Question

A piston-cylinder assembly contains 5kg of water that undergoes a series of processes to form a thermodynamic cycle. Process 1à2: Constant pressure cooling from p1=20bar and T1=360°C to saturated vapor Process 2à3: Constant volume cooling to p3=5 bar Process 3à4: Constant pressure heating Process 4à1: Polytropic process following Pv =constant back to the initial state Kinetic and potential energy effects are negligible.
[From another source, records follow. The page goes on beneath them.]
-- ==== Sys2Proof/Tests/Slice0.lean ====
section
/-!
SUPPORT. Small tests, each expected value from the spec (95_test_vectors.md unless the comment says otherwise), the
well-formedness smoke tests, and for every statement with hypotheses a witness that meets them.
-/

namespace Sys2Proof.Tests

open Sys2Proof.Machine

set_option exponentiation.threshold 2000
set_option maxRecDepth 20000

/-! ## Helpers -/

/-- The next state an outcome answers, if it does. -/
def answer (o : Host.Outcome State Fault Refusal) : Option State :=
  match o with
  | .next s => some s
  | .fault _ => none
  | .refused _ => none

/-- The fault an outcome ends in, if it does. -/
def faultOf (o : Host.Outcome State Fault Refusal) : Option Fault :=
  match o with
  | .next _ => none
  | .fault f => some f
  | .refused _ => none

/-- Section 1's operand A. -/
def opA : Limbs :=
  ⟨0x123456789ABCDEF0, 0x0FEDCBA987654321, 0x1111111111111111, 0x2222222222222222, 0x3333333333333333⟩

/-- Section 1's operand B. -/
def opB : Limbs :=
  ⟨0x1111111111111111, 0x2222222222222222, 0x3333333333333333, 0x4444444444444444, 0x5555555555555555⟩

/-- Row 6.1's operand A: GA2 wraps to 0. -/
def oobA : Limbs := ⟨0x8000000000000000, 0x8000000000000000, 0, 0, 0⟩

/-- Row 6.1's operand B. -/
def oobB : Limbs := ⟨1, 1, 0, 0, 0⟩

/-- Five equal limbs. -/
def same (x : Limb) : Limbs := Five.fill x

/-- Section 7's request word of `mul.sb` on section 1's operands, written out (R36). -/
def wordSb : Request := 0x555555555555555544444444444444443333333333333333222222222222222211111111111111113333333333333333222222222222222211111111111111110fedcba987654321123456789abcdef000

/-- Program 5's request word of `mul.ka [1, 0, 0, 0, 0], [5, 4, 3, 2, 1]`, written out (R36). -/
def wordKa : Request := 0x000000000000000100000000000000020000000000000003000000000000000400000000000000050000000000000000000000000000000000000000000000000000000000000000000000000000000101

/-- An idle instance whose host has these directives. -/
def idleWith (ds : List Directive) : State := State.reset.withScript ds []

/-- An instance that has accepted `mul.sb` on section 1's operands, with a host and turns. -/
def busyWith (ds : List Directive) (ts : List Turn) : State := (State.reset.accept wordSb).withScript ds ts

/-- An instance that shows section 1's response. -/
def shown (ds : List Directive) : State :=
  (State.reset.deliver (.mulSb opA opB) (sbCoeffs opA opB)).withScript ds []

/-- An out-of-bound command under `datapath`. -/
def datapathState : State := { State.reset with oobResult := .datapath }

/-! ## Well-formedness: an ill-formed term for each check (R44; the last is log 24's) -/

theorem test_wf_four_limbs_refused : (SourceLine.mulSb [1, 2, 3, 4] [1, 2, 3, 4, 5]).wellFormed = false := by decide
theorem test_wf_six_limbs_refused : (SourceLine.mulKa [1, 2, 3, 4, 5] [1, 2, 3, 4, 5, 6]).wellFormed = false := by decide
theorem test_wf_wide_limb_refused :
    (SourceLine.mulSb [1, 2, 3, 4, 0x10000000000000000] [1, 2, 3, 4, 5]).wellFormed = false := by decide
theorem test_wf_wide_byte_refused : (SourceLine.cmd 0x100 [1, 2, 3, 4, 5] [1, 2, 3, 4, 5]).wellFormed = false := by decide
theorem test_wf_wide_expected_value_refused : (SourceLine.expect .status 4).wellFormed = false := by decide
theorem test_wf_good_line : (SourceLine.cmd 0xFF [1, 2, 3, 4, 0xFFFFFFFFFFFFFFFF] [1, 2, 3, 4, 5]).wellFormed = true := by
  decide

/-! ## Decoding and encoding -/

theorem test_decode_mulSb : decode wordSb = .ok (.mulSb opA opB) := rfl
theorem test_decode_mulKa : decode wordKa = .ok (.mulKa ⟨1, 0, 0, 0, 0⟩ ⟨5, 4, 3, 2, 1⟩) := rfl
theorem test_encode_mulSb : encode (.mulSb opA opB) = wordSb := by decide
theorem test_encode_mulKa : encode (.mulKa ⟨1, 0, 0, 0, 0⟩ ⟨5, 4, 3, 2, 1⟩) = wordKa := by decide
/-- Section 7's decode table. -/
theorem test_decodeCmd_table :
    [0x00, 0x01, 0x02, 0x03, 0x04, 0x05, 0x80, 0xFF].map decodeCmd =
      [.mulSb, .mulKa, .illegal, .illegal, .illegal, .illegal, .illegal, .illegal] := by decide
theorem test_decodeBytes_little : decodeBytes .little (requestBytes .little wordSb) = .ok (.mulSb opA opB) := by rfl
theorem test_decodeBytes_short : decodeBytes .big [0x00] = .error (.wrongLength 1) := rfl
theorem test_table_mulSb : decodeTableWord 8 0 = some (.mulSb (same 0) (same 0)) := by decide
theorem test_table_mulKa : decodeTableWord 8 1 = some (.mulKa (same 0) (same 0)) := by decide
theorem test_table_illegal : decodeTableWord 8 0x80 = none := by decide

/-! ## Datapath -/

/-- R47's corner case and section 3: four limbs of 2^62 wrap. -/
theorem test_lsum_wraps : lsum [0x4000000000000000, 0x4000000000000000, 0x4000000000000000, 0x4000000000000000] = 0 := by
  decide
/-- R55's table. -/
theorem test_indexPairs_4 : indexPairs 4 = [(0, 4), (1, 3), (2, 2), (3, 1), (4, 0)] := by decide
theorem test_indexPairs_6 : indexPairs 6 = [(2, 4), (3, 3), (4, 2)] := by decide
/-- Section 1: InBound holds although B4 is above 2^62. -/
theorem test_scenario_in_bound : inBound opA opB = true := by decide
/-- Section 6, row 6.4: InBound fails because of one operand alone. -/
theorem test_one_operand_out_of_bound : inBound ⟨1, 0, 0, 0, 0⟩ (same 0xFFFFFFFFFFFFFFFF) = false := by decide
/-- Section 1: P5 and S3. -/
theorem test_products : (kaProducts opA opB).p5 = 0x38e38e38e38e38d7c71c71c71c71c728 ∧
    (kaProducts opA opB).s3 = 0x147ae147ae147ae11eb851eb851eb852 := by decide
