-- ==== Sys2Proof/Machine/Nop.lean ====
section
/-! DEFINITION. No-ops (49_nop.md): NOP and the placeholder of the undocumented opcodes. -/

namespace Sys2Proof.Machine

/-- NOP: R133, "nothing beyond the fetch". -/
def execNop (s : State) : Host.Outcome State Fault Refusal :=
  .next (s.advance 1)

/-- The undocumented opcode placeholder: R134, the same for each of the 105 bytes. -/
def execUndocumented (_opcode : Byte) (s : State) : Host.Outcome State Fault Refusal :=
  .next (s.advance 1)

end Sys2Proof.Machine
end

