/-- Settles O56: RTI pulls the status byte and the return address BRK pushed. -/
theorem trapReturns : Obligations.TrapReturns := by
  unfold Obligations.TrapReturns
  intro s entered inside htrap hsp hstack
  obtain ⟨hsp', hhigh, hlow, hstatus⟩ := pushed_of_exec_brk htrap
  rw [hsp'] at hsp
  have hback : inside.sp + 3#8 = s.sp := by rw [hsp, sub_add_cancel]
  rw [exec_rti, State.returnFromTrap_eq, State.word_stackPage_of_sp 3 0 hsp,
    State.word_stackPage_of_sp 2 1 hsp, State.word_stackPage_of_sp 1 2 hsp,
    hstack 0 (by decide), hstack 1 (by decide), hstack 2 (by decide),
    hhigh, hlow, hstatus, word_high_low, Flags.unpack_pushed, hback]
  rfl

/-! ## Several pushes and pulls -/

namespace State

theorem pushAll_concat (s : State) (values : List Byte) (v : Byte) :
    s.pushAll (values ++ [v]) = (s.pushAll values).push v := by
  induction values generalizing s with
  | nil => rfl
  | cons u rest ih => exact ih _

theorem pushAll_sp (s : State) (values : List Byte) :
    (s.pushAll values).sp = s.sp - BitVec.ofNat 8 values.length := by
  induction values generalizing s with
  | nil => exact (sub_zero s.sp).symm
  | cons v rest ih =>
    rw [pushAll, ih, push_sp, sub_sub, ← BitVec.ofNat_add, List.length_cons, Nat.add_comm]

theorem pulledAll_sp (s : State) (n : Nat) : (s.pulledAll n).sp = s.sp + BitVec.ofNat 8 n := by
  induction n generalizing s with
  | zero => exact (add_zero s.sp).symm
  | succ n ih => rw [pulledAll, ih, pulled_sp, add_assoc, ← BitVec.ofNat_add, Nat.add_comm]

/-- `n` pulls read the `n` bytes above the one SP names. -/
theorem pullAll_congr {s t : State} {n : Nat} (hsp : s.sp = t.sp)
    (hread : ∀ k, k < n → s.readByte (word Config.stackPage (s.sp + BitVec.ofNat 8 (k + 1))) =
      t.readByte (word Config.stackPage (s.sp + BitVec.ofNat 8 (k + 1)))) :
    s.pullAll n = t.pullAll n := by
  induction n generalizing s t with
  | zero => rfl
  | succ n ih =>
    have hfirst : s.pullValue = t.pullValue := by
      rw [pullValue_eq, pullValue_eq, ← hsp]
      exact hread 0 (Nat.succ_pos n)
    have hrest : s.pulled.pullAll n = t.pulled.pullAll n := by
      refine ih (congrArg (· + 1#8) hsp) fun k hk => ?_
      have h := hread (k + 1) (Nat.succ_lt_succ hk)
      rwa [Nat.add_comm (k + 1), BitVec.ofNat_add, ← add_assoc] at h
    rw [pullAll, pullAll, hfirst, hrest]

/-- The last byte pushed is pulled first, and the pulls after it do not come back to its place. -/
theorem pullAll_pushAll (s : State) (values : List Byte) (h : values.length ≤ 256) :
    (s.pushAll values).pullAll values.length = values.reverse := by
  induction values using List.reverseRecOn with
  | nil => rfl
  | append_singleton values v ih =>
    rw [List.length_append, List.length_singleton] at h ⊢
    have hrest : ((s.pushAll values).push v).pulled.pullAll values.length =
        (s.pushAll values).pullAll values.length := by
      refine pullAll_congr (pulled_push_sp _ v) fun k hk => ?_
      have hne : (s.pushAll values).stackAddr ≠
          word Config.stackPage ((s.pushAll values).sp + BitVec.ofNat 8 (k + 1)) := by
        have hk0 : BitVec.ofNat 8 (k + 1) ≠ BitVec.ofNat 8 0 :=
          fun he => Nat.succ_ne_zero k ((ofNat_byte_inj (by omega) (by omega)).mp he)
        simpa [stackAddr, word_inj] using hk0
      rw [pulled_push_sp, readByte_pulled, readByte_push, if_neg hne]
    rw [pushAll_concat, pullAll, pullValue_push, hrest, ih (by omega), List.reverse_concat]

end State

/-- Settles O30: the values by induction on the pushes, SP by its sum of 1s. -/
theorem pullsReversePushes : Obligations.PullsReversePushes := by
  unfold Obligations.PullsReversePushes
  intro s values h
  refine ⟨s.pullAll_pushAll values h, ?sp⟩
  case sp => rw [State.pulledAll_sp, State.pushAll_sp, sub_add_cancel]

end Sys2Proof.Machine
end

section
/-! PROOF. What an instruction writes (10_state.md R10, R11, R13; 20_memory.md R37): memory at its stored
addresses, and each register and flag for the listed instructions only. -/

namespace Sys2Proof.Machine

theorem nextState_of_exec {i : Instr} {s t : State} (h : exec i s = .next t) : nextState i s = t :=
  (eq_nextState h).symm

/-! ## Memory -/

/-- An instruction's effect on memory is a sequence of byte writes at its stored addresses. -/
theorem nextState_mem (i : Instr) (s : State) :
    ∃ values, (nextState i s).mem = (s.writeAll ((i.storedAddrs s).zip values)).mem := by
  cases i with
  | sta _ | stx _ | sty _ | inc _ | dec _ => exact ⟨[_], rfl⟩
  | asl t | lsr t | rol t | ror t =>
    cases t with
    | accumulator => exact ⟨[], rfl⟩
    | memory m => exact ⟨[_], rfl⟩
  | pha => rw [nextState_of_exec (exec_pha_eq s)]; exact ⟨[_], rfl⟩
  | php => rw [nextState_of_exec (exec_php_eq s)]; exact ⟨[_], rfl⟩
  | jsr target => rw [nextState_of_exec (exec_jsr_eq target s)]; exact ⟨[_, _], rfl⟩
  | brk =>
    rw [nextState_of_exec (exec_brk_eq s), State.setPc_mem, State.setFlags_mem, State.setSp_mem]
    exact ⟨[_, _, _], rfl⟩
  | bpl _ | bmi _ | bvc _ | bvs _ | bcc _ | bcs _ | bne _ | beq _ => exact ⟨[], branch_mem _ _ _⟩
  | _ => exact ⟨[], rfl⟩

/-- Settles O14: a write is at a stored address, so every other byte is kept. -/
theorem memoryFrame : Obligations.MemoryFrame := by
  unfold Obligations.MemoryFrame
  intro i s t h a ha
  obtain rfl := eq_nextState h
  obtain ⟨values, hmem⟩ := nextState_mem i s
  rw [State.readByte_congr hmem]
  refine State.readByte_writeAll_of_not_mem s fun w hw he => ha ?_
  exact he ▸ (List.of_mem_zip hw).1

/-- Settles O8: byte writes keep the canonical form. -/
theorem stepKeepsInvariant : Obligations.StepKeepsInvariant := by
  unfold Obligations.StepKeepsInvariant State.Inv
  intro s t hs h
  obtain rfl := eq_nextState h
  obtain ⟨values, hmem⟩ := nextState_mem (fetchInstr s) s
  rw [hmem]
  exact State.writeAll_wf _ hs

/-! ## Registers and flags -/

/-- Settles O12, for the instructions in groups that write the same registers. -/
theorem registerFrame : Obligations.RegisterFrame := by
  unfold Obligations.RegisterFrame
  intro i s t h
  obtain rfl := eq_nextState h
  cases i with
  | adc _ | sbc _ | and _ | ora _ | eor _ | lda _ | txa | tya =>
    exact ⟨nofun, fun _ => rfl, fun _ => rfl, fun _ => rfl⟩
  | ldx _ | tax | tsx | inx | dex => exact ⟨fun _ => rfl, nofun, fun _ => rfl, fun _ => rfl⟩
  | ldy _ | tay | iny | dey => exact ⟨fun _ => rfl, fun _ => rfl, nofun, fun _ => rfl⟩
  | txs | pha | php | plp | rts => exact ⟨fun _ => rfl, fun _ => rfl, fun _ => rfl, nofun⟩
  | pla | jsr _ | brk | rti =>
    simp [nextState, State.takeTrap_frame, State.returnFromTrap_frame, Instr.mayWriteA, Instr.mayWriteSp]
  | asl t | lsr t | rol t | ror t =>
    cases t with
    | accumulator => exact ⟨nofun, fun _ => rfl, fun _ => rfl, fun _ => rfl⟩
    | memory _ => exact ⟨fun _ => rfl, fun _ => rfl, fun _ => rfl, fun _ => rfl⟩
  | bpl _ | bmi _ | bvc _ | bvs _ | bcc _ | bcs _ | bne _ | beq _ =>
    simp [nextState]
  | _ => exact ⟨fun _ => rfl, fun _ => rfl, fun _ => rfl, fun _ => rfl⟩

/-- Settles O13, for the instructions in groups that write the same flags. -/
theorem flagFrame : Obligations.FlagFrame := by
  unfold Obligations.FlagFrame
  intro i s t h
  obtain rfl := eq_nextState h
  cases i with
  | adc _ | sbc _ =>
    exact ⟨nofun, nofun, fun _ => rfl, fun _ => rfl, fun _ => rfl, fun _ => rfl, nofun⟩
  | cmp _ | cpx _ | cpy _ | asl _ | lsr _ | rol _ | ror _ =>
    exact ⟨nofun, nofun, fun _ => rfl, fun _ => rfl, fun _ => rfl, fun _ => rfl, fun _ => rfl⟩
  | bit _ => exact ⟨fun _ => rfl, nofun, fun _ => rfl, fun _ => rfl, fun _ => rfl, fun _ => rfl, nofun⟩
  | and _ | ora _ | eor _ | inc _ | dec _ | inx | iny | dex | dey | lda _ | ldx _ | ldy _ | pla
  | tax | tay | txa | tya | tsx | txs =>
    exact ⟨fun _ => rfl, nofun, fun _ => rfl, fun _ => rfl, fun _ => rfl, fun _ => rfl, fun _ => rfl⟩
  | clc | sec =>
    exact ⟨nofun, fun _ => ⟨rfl, rfl⟩, fun _ => rfl, fun _ => rfl, fun _ => rfl, fun _ => rfl, fun _ => rfl⟩
  | cli | sei =>
    exact ⟨fun _ => rfl, fun _ => ⟨rfl, rfl⟩, nofun, fun _ => rfl, fun _ => rfl, fun _ => rfl, fun _ => rfl⟩
  | cld | sed =>
    exact ⟨fun _ => rfl, fun _ => ⟨rfl, rfl⟩, fun _ => rfl, nofun, fun _ => rfl, fun _ => rfl, fun _ => rfl⟩
  | clv =>
    exact ⟨fun _ => rfl, fun _ => ⟨rfl, rfl⟩, fun _ => rfl, fun _ => rfl, fun _ => rfl, fun _ => rfl, nofun⟩
  | plp | rti => exact ⟨nofun, nofun, nofun, nofun, nofun, nofun, nofun⟩
  | brk =>
    obtain ⟨-, -, -, -, hflags⟩ := (s.advance 2).takeTrap_frame (s.advance 2).pc Config.brkVector
    rw [nextState_of_exec (exec_brk s), hflags]
    exact ⟨fun _ => rfl, fun _ => ⟨rfl, rfl⟩, nofun, fun _ => rfl, nofun, fun _ => rfl, fun _ => rfl⟩
  | bpl _ | bmi _ | bvc _ | bvs _ | bcc _ | bcs _ | bne _ | beq _ => simp [nextState]
  | jsr _ => simp [nextState]
  | jmp _ | rts | pha | php | sta _ | stx _ | sty _ | nop | undocumented _ =>
    exact ⟨fun _ => rfl, fun _ => ⟨rfl, rfl⟩, fun _ => rfl, fun _ => rfl, fun _ => rfl, fun _ => rfl,
      fun _ => rfl⟩

/-- Settles O15: R13's lists for U and B name three instructions; each of them ends with a fixed value of
the flag, but PLP with a pulled one for B. -/
theorem unusedAndBreakFlagWriters : Obligations.UnusedAndBreakFlagWriters := by
  unfold Obligations.UnusedAndBreakFlagWriters
  intro i s t h
  obtain ⟨-, -, -, -, hb, hu, -⟩ := flagFrame i s t h
  obtain rfl := eq_nextState h
  cases i with
  | plp => simp [nextState]
  | rti => simp [nextState, State.returnFromTrap_eq]
  | brk => simp [nextState, State.takeTrap_frame]
  | _ => simp [hb rfl, hu rfl]

/-! ## PC -/

theorem length_of_sourceBytes {i : Instr} {src : Source} (h : i.operandBytes = src.bytes) :
    i.length = 1 + sourceSize src := by
  rw [Instr.length, h, length_sourceBytes, Nat.add_comm]

theorem length_of_shiftBytes {i : Instr} {t : ShiftOperand} (h : i.operandBytes = t.bytes) :
    i.length = 1 + shiftSize t := by
  rw [Instr.length, h, length_shiftBytes, Nat.add_comm]

/-- Outside the control transfers PC moves by the instruction's length (10_state.md R11). -/
theorem nextState_pc {i : Instr} (s : State) (h : i.transfersControl = false) :
    (nextState i s).pc = s.pc + BitVec.ofNat 16 i.length := by
  cases i with
  | bpl _ | bmi _ | bvc _ | bvs _ | bcc _ | bcs _ | bne _ | beq _ => cases h
  | jmp _ | jsr _ | rts | brk | rti => cases h
  | adc src | sbc src | and src | ora src | eor src | cmp src | cpx src | cpy src
  | lda src | ldx src | ldy src => rw [length_of_sourceBytes rfl]; rfl
  | bit m | inc m | dec m | sta m | stx m | sty m => rw [length_of_memOperand rfl]; rfl
  | asl t | lsr t | rol t | ror t => rw [length_of_shiftBytes rfl]; exact finishShift_pc _ _ _ _
  | _ => rfl

/-- Settles O11: the move of PC in exact integers. -/
theorem pcMovesPastInstruction : Obligations.PcMovesPastInstruction := by
  unfold Obligations.PcMovesPastInstruction
  intro i s t hi h
  obtain rfl := eq_nextState h
  rw [nextState_pc s hi, BitVec.toNat_add, BitVec.toNat_ofNat, Nat.add_mod_mod]

end Sys2Proof.Machine
end

section
/-! PROOF. Runs of steps (70_reset_and_hazards.md R150, R151): exec_n, what it keeps, parked states, and a
store into the next instruction (20_memory.md R44). -/

namespace Sys2Proof.Machine

/-! ## exec_n -/

theorem step_completes (s : State) : ∃ t, step s = .next t := exec_completes (fetchInstr s) s

theorem hostExecN_completes (s : State) (k : Nat) : ∃ t, hostExecN k s = .next t := by
  induction k generalizing s with
  | zero => exact ⟨s, rfl⟩
  | succ k ih =>
    obtain ⟨t, ht⟩ := step_completes s
    rw [hostExecN_succ k ht]
    exact ih t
Calculate the net work for the cycle in kJ.

Answer 1

Answer:

The net work done is 272.38 kJ

Explanation:

The parameters given are;

Mass of water = 5 kg

p₁ = 20 bar

T₁ = 360°C

v₁ = 0.141147 m³/kg  

Process 1 to 2 = Constant pressure process

p₂ = 20 bar

Process 2 to 3 = Constant volume process

p₃ = 5 bar

Process 3 to 4 = Constant pressure process

Process 4 to 1 = Polytropic process pv = Constant

For Stage 1 to 2, we have;

p₂ = 20 bar

From the steam tables for superheated steam, we have;

T₂ = 212.385°C

v₂ = 0.0995805 m³/kg

Work done = p₂×(v₂ - v₁) = 2×10⁶ × (0.0995805 - 0.141147 ) = -83133 J/kg

For the 5 kg, we have;

$W_{1-2}$ = -83133 J/kg × 5 = -415,665 J

Stage 2 to 3: Constant volume cooling

v₂ = v₃ = 0.0995805 m³/kg

p₃ = 5 bar

T₃ = 151.836°C

(0.0995805 - 0.00109256)/(0.374804 - 0.00109256) = 0.2635 liquid vapor mixture

Work done, $W_{2-3}$ = 0

Stage 3 to 4: Constant pressure heating

p₃ = p₄ = 5 bar

v₄/T₄ = v₃/T₃

v₄ =  0.374804 m³/kg

T₄ = v₄×T₃/v₃ = 0.374804*(273.15 + 151.836)/0.0995805 = 1599.6 K = 1326.4 °C

Work done = p₄×(v₄ - v₃) = 5×10⁵ × (0.374804  - 0.0995805 ) = 137611.75 J/kg

For the 5 kg, we have;

$W_{3-4}$ = 137,611.75  J/kg × 5 = 688,058.75 J

Stage 4 to 1: Polytropic process    

$\dfrac{p_{4}}{p_{1}} = \left (\dfrac{V_{1}}{V_{4}} \right )^{n} = \left (\dfrac{T_{4}}{T_{1}} \right )^{\dfrac{n}{n-1}}$

Which gives;

$\dfrac{5}{20} = \left (\dfrac{0.141147 }{0.374804} \right )^{n}$

n = log(5/20) ÷log(0.141147/0.374804) = 1.42

Work done, $W_{pdv}$, is given as follows;

$W_{pdv} = \dfrac{p_4 \times v_4 -p_4 \times v_4 }{n-1}$

Which gives;

$W_{pdv} = \dfrac{5\times 0.374804 -20\times 0.141147 }{1.42-1} = -2.259 \, J$

For the 5 kg, we have;

$W_{4-1}$ = -2.259 J/kg × 5 = -11.2967 J

The net work done, $W_{Net}$, is therefore;

$W_{Net}$ = $W_{1-2}$  + $W_{3-4}$ + $W_{4-1}$

-415,665  + 688,058.75 -11.2967 = 272,382.45 J = 272.38 kJ.